What is required
Please repeat the records exactly from their first line, finishing at the line containing "let s := State.commitRipe" and including it.

Supplied records
/-- STORE_ACK: the acknowledgement of entry `k`, and of those that left with it, returns to its core (R149). One that a
slice sends counts in a delay accumulator; its delay field is a free value (R397, R398). -/
def execStoreAck (core k : Nat) (s : State) : Host.Outcome State Fault Refusal :=
  match (s.coreOf core).storeBuf[k]? with
  | none => nothing s
  | some b =>
    if !b.sent then nothing s
    else
      let left (c : Core) : List Buffered :=
        if b.group = 0 then removeAt c.storeBuf k else c.storeBuf.filter (fun x => x.group != b.group)
      let s := s.modCore core (fun c => { c with storeBuf := left c })
      match b.op.tgt with
      | .loc _ _ => happens s
      | .phys key =>
        if isMainKey key then
          let (w, s) := s.takeFree
          let n := homeSlice (s.slices (keyPart key)) (keyPA key) % 64
          happens (s.modCore core (fun c => c.addDelay n (w.toNat % 4096)))
        else happens s

/-- Whether some store waits at its slice for room in the set of a line (R153). -/
def State.waitsFor (s : State) (line : Nat) : Bool :=
  s.liveCores.any (fun core =>
    (List.range (s.coreOf core).storeBuf.length).any (fun k =>
      match s.canSend core k with
      | none => false
      | some o => match o.cls with
        | .direct => false
        | .phased d phase =>
          o.lines.any (fun l => decide (s.setOf l = s.setOf line) && !s.ripeRoom d phase l)))

/-- FORCING: ripening copy `k`, the oldest of a full set that a store waits for, is committed early, and
its domain and phase are marked forced (R153). How long the store has waited is not modelled. -/
def execForcing (k : Nat) (s : State) : Host.Outcome State Fault Refusal :=
  match s.ripening[k]? with
  | none => nothing s
  | some r =>
    if (s.ripeInSet r.line).head? = some r && s.waitsFor r.line then
      let s := State.commitRipe { s with ripening := removeAt s.ripening k } r
      happens { s with
        forcedDoms := if s.forcedDoms.contains (r.dom, r.phase) then s.forcedDoms
          else s.forcedDoms ++ [(r.dom, r.phase)] }
    else nothing s

/-- An access of partition `p` to second-tier memory counts in its counter 8 (R346). -/
def State.countTier2 (s : State) (p : Nat) (t : Target) : State :=
  match t with
  | .loc _ _ => s
  | .phys key => if keyPart key = 16 then s.modPart p (fun q => { q with tier2 := q.tier2 + 1 }) else s

/-- A direct write is performed at its home: in a core's memory, in the committed copy, or on the host
(R147, R367). A store through the cluster window to a bank that has left scratch mode is lost. -/
def State.perform (s : State) (o : StoreOp) : State :=
  match o.tgt with
  | .loc core la =>
    if !(s.coreOf core).scratch la o.bytes.length then s
    else
      let s := s.writeLocal core la o.bytes o.pois
      if o.full then s.fill o.tgt else s
  | .phys key =>
    if outside key then
      match o.nib with
      | none => s.sendOut key o.bytes
      | some _ =>
        let (old, s) := s.freeBytes o.bytes.length
        s.sendOut key (o.result (old.map (·.1)))
    else
      let s := s.writeLines o.use key o.bytes o.pois
      let s := s.putBytes key (o.result (s.mem.bytes key o.bytes.length)) o.pois
      if o.full then s.fill o.tgt else s

/-- Changes the copy that a row write belongs to, and its channel. -/
def State.modRowJob (s : State) (w : RowWrite) (f : Channel → Channel) (g : CopyJob → CopyJob) : State :=
  let one (c : Channel) : Channel :=
    let jobs := updAll (fun j => j.uid == w.job) g c.jobs
    f { c with jobs := jobs }
  { s with channels := updAll (fun c => c.cluster == w.cluster && c.ch == w.ch) one s.channels }

/-- A row write has completed: its bytes count in the copy's progress and in CWPTR (R294). -/
def State.rowDone (s : State) (w : RowWrite) : State :=
  let n : BitVec 48 := .ofNat 48 w.bytes.length
  s.modRowJob w (fun c => { c with lastDone := c.lastDone + n }) (fun j => { j with done := j.done + n })

/-- A row write has failed: its copy ends with a status and writes no further rows (R145, R288). -/
def State.rowFails (s : State) (w : RowWrite) (status : Nat) : State :=
  let s := { s with rowWrites := s.rowWrites.filter (fun x => x.job != w.job) }
  s.modRowJob w id (fun j => { j with status := some status })

/-- Whether row write `k` is the oldest of its copy: the rows of one copy complete in enumeration order
(R162; log entry 28). -/
def State.rowFirst (s : State) (k : Nat) (w : RowWrite) : Bool := !(s.rowWrites.take k).any (fun x => x.job == w.job)

/-- A copy's row write to global memory arrives (R285, R287); one to a peer that no port reaches any longer fails
(R288), with an error record (R370). -/
def State.rowLands (s : State) (k : Nat) (w : RowWrite) (key : Nat) : State :=
  if isPeerPA (keyPA key) && (s.upPorts (s.partOfCtx w.ctx) (keyPA key)).isEmpty then
    (s.rowFails w 6).linkRecord (s.partOfCtx w.ctx) w.ctx 0 (keyPA key) false
  else
  let s := { s with rowWrites := removeAt s.rowWrites k }.rowDone w
  if outside key then
    let s := if isPeerPA (keyPA key) then s.linkSend (keyPart key) (keyPA key) else s
    s.sendOut key w.bytes
  else
    (s.writeLines w.use key w.bytes w.pois).putBytes key w.bytes w.pois

/-- DIRECT_WRITE_ARRIVAL: entry `k` of a core's store buffer reaches its home, or, for agent 16,384,
row write `k` of the copy channels reaches global memory (R147). A store to a peer arrives by
PEER_ACCESS. -/
def execDirectWriteArrival (core k : Nat) (s : State) : Host.Outcome State Fault Refusal :=
  if core = 16384 then
    match s.rowWrites[k]? with
    | some w => (match w.tgt with
      | .phys key =>
        if !s.rowFirst k w then nothing s
        else happens ((s.rowLands k w key).countTier2 (((s.ctx? w.ctx).map (·.part)).getD 0) w.tgt)
      | .loc _ _ => nothing s)
    | none => nothing s
  else match s.canSend core k with
    | none => nothing s
    | some o => match o.cls, o.tgt with
      | .direct, .phys key =>
        if isPeerPA (keyPA key) then nothing s
        else
          let ks := (s.coreOf core).groupOf k
          let os := ks.filterMap (s.canSend core)
          if os.length < ks.length then nothing s
          else happens (ks.foldl (fun s j => s.markSent core j)
            ((os.foldl State.perform s).countTier2 ((s.partOf core).getD 0) o.tgt))
      | .direct, .loc _ _ => happens ((s.perform o).markSent core k)
      | .phased _ _, _ => nothing s

/-! ## Reads (R150, R155, R431) -/

/-- Puts lines read at the home into a core's L1, with what its store buffer has still to send over them; a dword
takes the poison of its granule (R124, R431). -/
def State.fillLines (s : State) (core start : Nat) (bs : List Byte) (ps : List Bool) : State :=
  let c := s.coreOf core
  let own := ((c.storeBuf.filter (fun b => !b.sent)).map (·.op)).filter (fun o => o.touches (.phys start) bs.length)
  let (bs, ps) := overAll 16 start own bs ps
  let fill (c : Core) (k : Nat) : Core :=
    c.l1Fill (start / 128 + k) ((bs.drop (128 * k)).take 128) (((ps.drop (8 * k)).take 8).flatMap (fun p => [p, p]))
  s.putCore ((List.range (bs.length / 128)).foldl fill c)

/-- What the home of a target answers a core now: `n` bytes with their poison, `own` stores over them;
`fill`: the lines enter the core's L1; `use`: its use of slice lines. A window load that found its bank in scratch mode at
issue reads the bank's bytes even if it has left that mode since, which R122 leaves open (log entry 97). -/
def State.readFor (s : State) (use : LineUse) (core : Nat) (t : Target) (n : Nat) (fill : Bool) (own : List StoreOp) :
    List (Byte × Bool) × State :=
  match t with
  | .loc id la =>
    let s := s.meetLocal id la n
    let c := s.coreOf id
    let start := la / 8 * 8
    let us := unitsOf 8 la n
    let (bs, ps) := overAll 8 start own (c.lm.bytes start (8 * us.length)) (us.map c.lmPoison.has)
    ((List.range n).map (fun j => (bs.getD (la - start + j) 0, ps.getD ((la - start + j) / 8) false)), s)
  | .phys key =>
    if outside key then s.outsideRead core key n
    else
      let p := (s.partOf core).getD 0
      let dom := (s.coreOf core).dom
      if !fill then s.homeRead use p dom core key n own
      else
        let ls := unitsOf 128 key n
        let ((start, bs, ps), s) := s.homeRun use p dom core (key / 128 * 128) (128 * ls.length)
        let (vs, vp) := overAll 16 start own bs ps
        let out := (List.range n).map (fun j =>
          let i := key - start + j
          (vs.getD i 0, vp.getD (i / 16) false))
        (out, s.fillLines core start bs ps)

/-- A read that an instruction other than a carrier makes: the value is taken at issue. -/
def readNow (pl : Place) (n hint : Nat) (home : Bool) : M (List (Byte × Bool)) := do
  match pl with
  | .here la => readHere la n
  | .core id la =>
    uncheck
    inOrder
    let own := (← getC).ownAt (.loc id la) n
    stateOf (fun s => s.readFor .bypass s.core.id (.loc id la) n false own)
  | .phys x =>
    match ← sourceOf x n hint home with
    | .now bs => pure bs
    | .home t fill =>
      inOrder
      stateOf (fun s => s.readFor (x.use (hintUse hint)) s.core.id t n fill (s.core.ownAt t n))

/-! ## Atomics (R163 to R172, R441) -/

/-- One FP32 operation on each lane of an atomic's operands (R170). -/
def onLanes (size : Nat) (f : Nat → Nat → Nat) (old v : Nat) : Nat :=
  let lo := f (old % 2 ^ 32) (v % 2 ^ 32)
  if size = 4 then lo else lo + 2 ^ 32 * f (old / 2 ^ 32) (v / 2 ^ 32)

/-- The new value at the home (Table 7.5); for ACAS, `v` is expected and `w` new. Operands are of
`size` bytes. -/
def atomNew (op : AtomOp) (size : Nat) (old v w : Nat) : Nat :=
  let n := 8 * size
  let lt (x y : Nat) : Bool := decide (toSigned x n < toSigned y n)
  match op with
  | .add => (old + v) % 2 ^ n
  | .and => Nat.land old v
  | .or => Nat.lor old v
  | .xor => Nat.xor old v
  | .min => if lt v old then v else old
  | .max => if lt old v then v else old
  | .minu => min old v
  | .maxu => max old v
  | .xchg => v
  | .fadd => onLanes size afadd32 old v
  | .fmin => onLanes size (afminmax32 true) old v
  | .fmax => onLanes size (afminmax32 false) old v
  | .ld => old
  | .st => v
  | .cas => if old = v then w else old

/-- Writes what `size` bytes at a home become; poison stays as it was (R165). Through a page that is not WB an
absent line stays absent. -/
def State.atomPut (s : State) (t : Target) (size new : Nat) (thru : Bool) : State :=
  match t with
  | .loc core la => s.modCore core (fun c => { c with lm := c.lm.setBytes la (natLE size new) })
  | .phys key =>
    let bytes := natLE size new
    let pois := List.replicate size (readPoison 16 s.memPoison key size)
    let s := s.writeLines (if thru then .through else .normal) key bytes pois
    { s with mem := s.mem.setBytes key bytes }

Answer for this exercise
/-- STORE_ACK: the acknowledgement of entry `k`, and of those that left with it, returns to its core (R149). One that a
slice sends counts in a delay accumulator; its delay field is a free value (R397, R398). -/
def execStoreAck (core k : Nat) (s : State) : Host.Outcome State Fault Refusal :=
  match (s.coreOf core).storeBuf[k]? with
  | none => nothing s
  | some b =>
    if !b.sent then nothing s
    else
      let left (c : Core) : List Buffered :=
        if b.group = 0 then removeAt c.storeBuf k else c.storeBuf.filter (fun x => x.group != b.group)
      let s := s.modCore core (fun c => { c with storeBuf := left c })
      match b.op.tgt with
      | .loc _ _ => happens s
      | .phys key =>
        if isMainKey key then
          let (w, s) := s.takeFree
          let n := homeSlice (s.slices (keyPart key)) (keyPA key) % 64
          happens (s.modCore core (fun c => c.addDelay n (w.toNat % 4096)))
        else happens s

/-- Whether some store waits at its slice for room in the set of a line (R153). -/
def State.waitsFor (s : State) (line : Nat) : Bool :=
  s.liveCores.any (fun core =>
    (List.range (s.coreOf core).storeBuf.length).any (fun k =>
      match s.canSend core k with
      | none => false
      | some o => match o.cls with
        | .direct => false
        | .phased d phase =>
          o.lines.any (fun l => decide (s.setOf l = s.setOf line) && !s.ripeRoom d phase l)))

/-- FORCING: ripening copy `k`, the oldest of a full set that a store waits for, is committed early, and
its domain and phase are marked forced (R153). How long the store has waited is not modelled. -/
def execForcing (k : Nat) (s : State) : Host.Outcome State Fault Refusal :=
  match s.ripening[k]? with
  | none => nothing s
  | some r =>
    if (s.ripeInSet r.line).head? = some r && s.waitsFor r.line then
      let s := State.commitRipe { s with ripening := removeAt s.ripening k } r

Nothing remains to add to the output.